▶ [Exercise objective]
Nothing but an exact copy of the records below counts as the answer.

══ Dataset records

theorem State.configDetector_outside (n : Fin 8) (cfg : DetectorConfig) :
    s.SameOutside (s.configDetector n cfg) := by
  unfold State.configDetector; dsimp only; split
  · exact s.setDet_outside _ _
  · exact s.offer_outside _

theorem State.enableDetector_outside (n : Fin 8) : s.SameOutside (s.enableDetector n) := by
  unfold State.enableDetector; dsimp only; split
  · exact s.setDet_outside _ _
  · exact .refl s

theorem State.tick_axes (fb : Word) (enc : Enc) : (s.tick fb).encAxis enc = s.encAxis enc := by
  unfold State.tick State.advanceT
  rw [State.mapDets_encAxis, ← s.settleAll_fixed.encAxis enc]
  generalize s.settleAll = u
  cases enc <;> rfl

theorem State.engineReset_encAxis (enc : Enc) : s.engineReset.encAxis enc = (s.encAxis enc).engineReset := by
  cases enc <;> rfl

/-- The rows of the detectors leave the axes as they are. -/
theorem exec_detectorRow_fixed {c : Instr} {s t : State} (h : exec c s = .next t)
    (hc : (∃ n level, c = .detectorEdge n level) ∨ (∃ n, c = .qualificationComplete n) ∨
      (∃ n, c = .lockoutEnd n) ∨ c = .configDetector ∨ c = .enable ∨ c = .disable) :
    s.SameFixed t := by
  have hpass := fun {u : State} (len : Nat) (hu : s.SameOutside u) =>
    hu.toSameFixed.trans (u.passPacket_fixed len)
  rcases hc with ⟨n, level, rfl⟩ | ⟨n, rfl⟩ | ⟨n, rfl⟩ | rfl | rfl | rfl <;> cases h
  · exact (s.detectorEdge_outside n level).toSameFixed
  · exact (s.qualificationComplete_outside n).toSameFixed
  · exact (s.lockoutEnd_outside n).toSameFixed
  · exact s.onPacket_fixed _ fun len p => by
      split
      exacts [hpass len (s.configDetector_outside _ _), .refl s]
  · exact s.onPacket_fixed _ fun len p => by
      split
      exacts [hpass len (s.forDetectors_outside _ State.enableDetector_outside), .refl s]
  · exact s.onPacket_fixed _ fun len p => by
      split
      exacts [hpass len (s.forDetectors_outside _ fun t n => t.setDet_outside n _), .refl s]

/-- A packet that passes the field checks is well formed (R207). -/
theorem decodeBody_wf {k : PacketKind} {ws : List Word} {p : Packet} (h : decodeBody k ws = some p) :
    p.wf = true := by
  unfold decodeBody at h
  split at h
  · split at h <;> cases h
    assumption
  · cases h

/-- A change that CONFIG_AXIS can bring about. -/
theorem State.configAxis_change (enc k : Enc) {c : AxisSettings} (hc : c.wf = true) :
    EncAxis.Change k (s.encAxis k) .configAxis ((s.configAxis enc c).encAxis k) := by
  unfold State.configAxis; dsimp only; repeat' split
  · exact .same _
  · by_cases hk : k = enc
    · subst hk; rw [State.encAxis_setEncAxis]; exact .configured c hc
    · rw [State.encAxis_setEncAxis_of_ne _ hk]; exact .same _
  · rw [State.offer_encAxis]; exact .same _

/-- A change that PRESET_AXIS can bring about. -/
theorem State.presetAxis_change (enc k : Enc) (p : Pos) :
    EncAxis.Change k (s.encAxis k) .presetAxis ((s.presetAxis enc p).encAxis k) := by
  unfold State.presetAxis; dsimp only; split
  · rw [State.offer_encAxis]; exact .same _
  · by_cases hk : k = enc
    · subst hk; rw [State.encAxis_setEncAxis]; exact .preset p
    · rw [State.encAxis_setEncAxis_of_ne _ hk]; exact .same _

/-- Every command but HARDWARE_RESET makes one of these changes of an encoder axis. -/
theorem exec_axis_change {c : Instr} {s t : State} (h : exec c s = .next t)
    (hc : ∀ p q di fb, c ≠ .hardwareReset p q di fb) (enc : Enc) :
    EncAxis.Change enc (s.encAxis enc) c (t.encAxis enc) := by
  have hsame : s.SameAxes t → EncAxis.Change enc (s.encAxis enc) c (t.encAxis enc) := fun k => by
    rw [k.axes enc]; exact .same c
  cases hi : c.actsOnInputs with
  | false => exact hsame (exec_sameInputs h hi).sameAxes
  | true =>
    cases c
    case hardwareReset p q di fb => exact absurd rfl (hc p q di fb)
    case detectorEdge | qualificationComplete | lockoutEnd | configDetector | enable | disable =>
      exact hsame (exec_detectorRow_fixed h (by simp)).sameAxes
    case tick fb =>
      obtain rfl : s.tick fb = t := Host.Outcome.next.inj h
      rw [s.tick_axes fb enc]; exact .same _
    case quadTransition k ph =>
      cases h
      have hm := s.quadTransition_moved k ph
      by_cases hk : enc = k
      · subst hk; rw [hm.own]; exact .transition ph
      · rw [hm.others enc hk]; exact .same _
    case configAxis =>
      cases h
      refine State.onPacket_induct (P := fun t => EncAxis.Change enc _ .configAxis (t.encAxis enc))
        (.same _) ?_ fun len p hp => ?_
      · rw [(s.halt_fixed _).encAxis]; exact .same _
      · split
        · exact s.configAxis_change _ enc (decodeBody_wf hp)
        · exact .same _
    case presetAxis =>
      cases h
      refine State.onPacket_induct (P := fun t => EncAxis.Change enc _ .presetAxis (t.encAxis enc))
        (.same _) ?_ fun len p _ => ?_
      · rw [(s.halt_fixed _).encAxis]; exact .same _
      · split
        · exact s.presetAxis_change _ enc _
        · exact .same _
    case engineReset => cases h; rw [s.engineReset_encAxis enc]; exact .engineReset _
    case registerWriteIgnored o w =>
      cases h
      rcases s.busWrite_inputs o w with k | k
      · exact hsame k.sameAxes
      · rw [k, s.engineReset_encAxis enc]; exact .engineReset _
    all_goals cases hi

════

▶ [Exercise solution]
theorem State.configDetector_outside (n : Fin 8) (cfg : DetectorConfig) :
    s.SameOutside (s.configDetector n cfg) := by
  unfold State.configDetector; dsimp only; split
  · exact s.setDet_outside _ _
  · exact s.offer_outside _

theorem State.enableDetector_outside (n : Fin 8) : s.SameOutside (s.enableDetector n) := by
  unfold State.enableDetector; dsimp only; split
  · exact s.setDet_outside _ _
  · exact .refl s

theorem State.tick_axes (fb : Word) (enc : Enc) : (s.tick fb).encAxis enc = s.encAxis enc := by
  unfold State.tick State.advanceT
  rw [State.mapDets_encAxis, ← s.settleAll_fixed.encAxis enc]
  generalize s.settleAll = u
  cases enc <;> rfl

theorem State.engineReset_encAxis (enc : Enc) : s.engineReset.encAxis enc = (s.encAxis enc).engineReset := by
  cases enc <;> rfl

/-- The rows of the detectors leave the axes as they are. -/
theorem exec_detectorRow_fixed {c : Instr} {s t : State} (h : exec c s = .next t)
    (hc : (∃ n level, c = .detectorEdge n level) ∨ (∃ n, c = .qualificationComplete n) ∨
      (∃ n, c = .lockoutEnd n) ∨ c = .configDetector ∨ c = .enable ∨ c = .disable) :
    s.SameFixed t := by
  have hpass := fun {u : State} (len : Nat) (hu : s.SameOutside u) =>
    hu.toSameFixed.trans (u.passPacket_fixed len)
  rcases hc with ⟨n, level, rfl⟩ | ⟨n, rfl⟩ | ⟨n, rfl⟩ | rfl | rfl | rfl <;> cases h
  · exact (s.detectorEdge_outside n level).toSameFixed
  · exact (s.qualificationComplete_outside n).toSameFixed
  · exact (s.lockoutEnd_outside n).toSameFixed
  · exact s.onPacket_fixed _ fun len p => by
      split
      exacts [hpass len (s.configDetector_outside _ _), .refl s]
  · exact s.onPacket_fixed _ fun len p => by
      split
      exacts [hpass len (s.forDetectors_outside _ State.enableDetector_outside), .refl s]
  · exact s.onPacket_fixed _ fun len p => by
      split
      exacts [hpass len (s.forDetectors_outside _ fun t n => t.setDet_outside n _), .refl s]

/-- A packet that passes the field checks is well formed (R207). -/
theorem decodeBody_wf {k : PacketKind} {ws : List Word} {p : Packet} (h : decodeBody k ws = some p) :
    p.wf = true := by
  unfold decodeBody at h
  split at h
  · split at h <;> cases h
    assumption
  · cases h

/-- A change that CONFIG_AXIS can bring about. -/
theorem State.configAxis_change (enc k : Enc) {c : AxisSettings} (hc : c.wf = true) :
    EncAxis.Change k (s.encAxis k) .configAxis ((s.configAxis enc c).encAxis k) := by
  unfold State.configAxis; dsimp only; repeat' split
  · exact .same _
  · by_cases hk : k = enc
    · subst hk; rw [State.encAxis_setEncAxis]; exact .configured c hc
    · rw [State.encAxis_setEncAxis_of_ne _ hk]; exact .same _
  · rw [State.offer_encAxis]; exact .same _

/-- A change that PRESET_AXIS can bring about. -/
theorem State.presetAxis_change (enc k : Enc) (p : Pos) :
    EncAxis.Change k (s.encAxis k) .presetAxis ((s.presetAxis enc p).encAxis k) := by
  unfold State.presetAxis; dsimp only; split
  · rw [State.offer_encAxis]; exact .same _
  · by_cases hk : k = enc
    · subst hk; rw [State.encAxis_setEncAxis]; exact .preset p
    · rw [State.encAxis_setEncAxis_of_ne _ hk]; exact .same _

/-- Every command but HARDWARE_RESET makes one of these changes of an encoder axis. -/
theorem exec_axis_change {c : Instr} {s t : State} (h : exec c s = .next t)
    (hc : ∀ p q di fb, c ≠ .hardwareReset p q di fb) (enc : Enc) :
    EncAxis.Change enc (s.encAxis enc) c (t.encAxis enc) := by
  have hsame : s.SameAxes t → EncAxis.Change enc (s.encAxis enc) c (t.encAxis enc) := fun k => by
    rw [k.axes enc]; exact .same c
  cases hi : c.actsOnInputs with
  | false => exact hsame (exec_sameInputs h hi).sameAxes
  | true =>
    cases c
    case hardwareReset p q di fb => exact absurd rfl (hc p q di fb)
    case detectorEdge | qualificationComplete | lockoutEnd | configDetector | enable | disable =>
      exact hsame (exec_detectorRow_fixed h (by simp)).sameAxes
    case tick fb =>
      obtain rfl : s.tick fb = t := Host.Outcome.next.inj h
      rw [s.tick_axes fb enc]; exact .same _
    case quadTransition k ph =>
      cases h
      have hm := s.quadTransition_moved k ph
      by_cases hk : enc = k
      · subst hk; rw [hm.own]; exact .transition ph
      · rw [hm.others enc hk]; exact .same _
    case configAxis =>
      cases h
      refine State.onPacket_induct (P := fun t => EncAxis.Change enc _ .configAxis (t.encAxis enc))
        (.same _) ?_ fun len p hp => ?_
      · rw [(s.halt_fixed _).encAxis]; exact .same _
      · split
        · exact s.configAxis_change _ enc (decodeBody_wf hp)
        · exact .same _
    case presetAxis =>
      cases h
      refine State.onPacket_induct (P := fun t => EncAxis.Change enc _ .presetAxis (t.encAxis enc))
        (.same _) ?_ fun len p _ => ?_
      · rw [(s.halt_fixed _).encAxis]; exact .same _
      · split
        · exact s.presetAxis_change _ enc _
        · exact .same _
    case engineReset => cases h; rw [s.engineReset_encAxis enc]; exact .engineReset _
    case registerWriteIgnored o w =>
      cases h
      rcases s.busWrite_inputs o w with k | k
      · exact hsame k.sameAxes
      · rw [k, s.engineReset_encAxis enc]; exact .engineReset _
    all_goals cases hi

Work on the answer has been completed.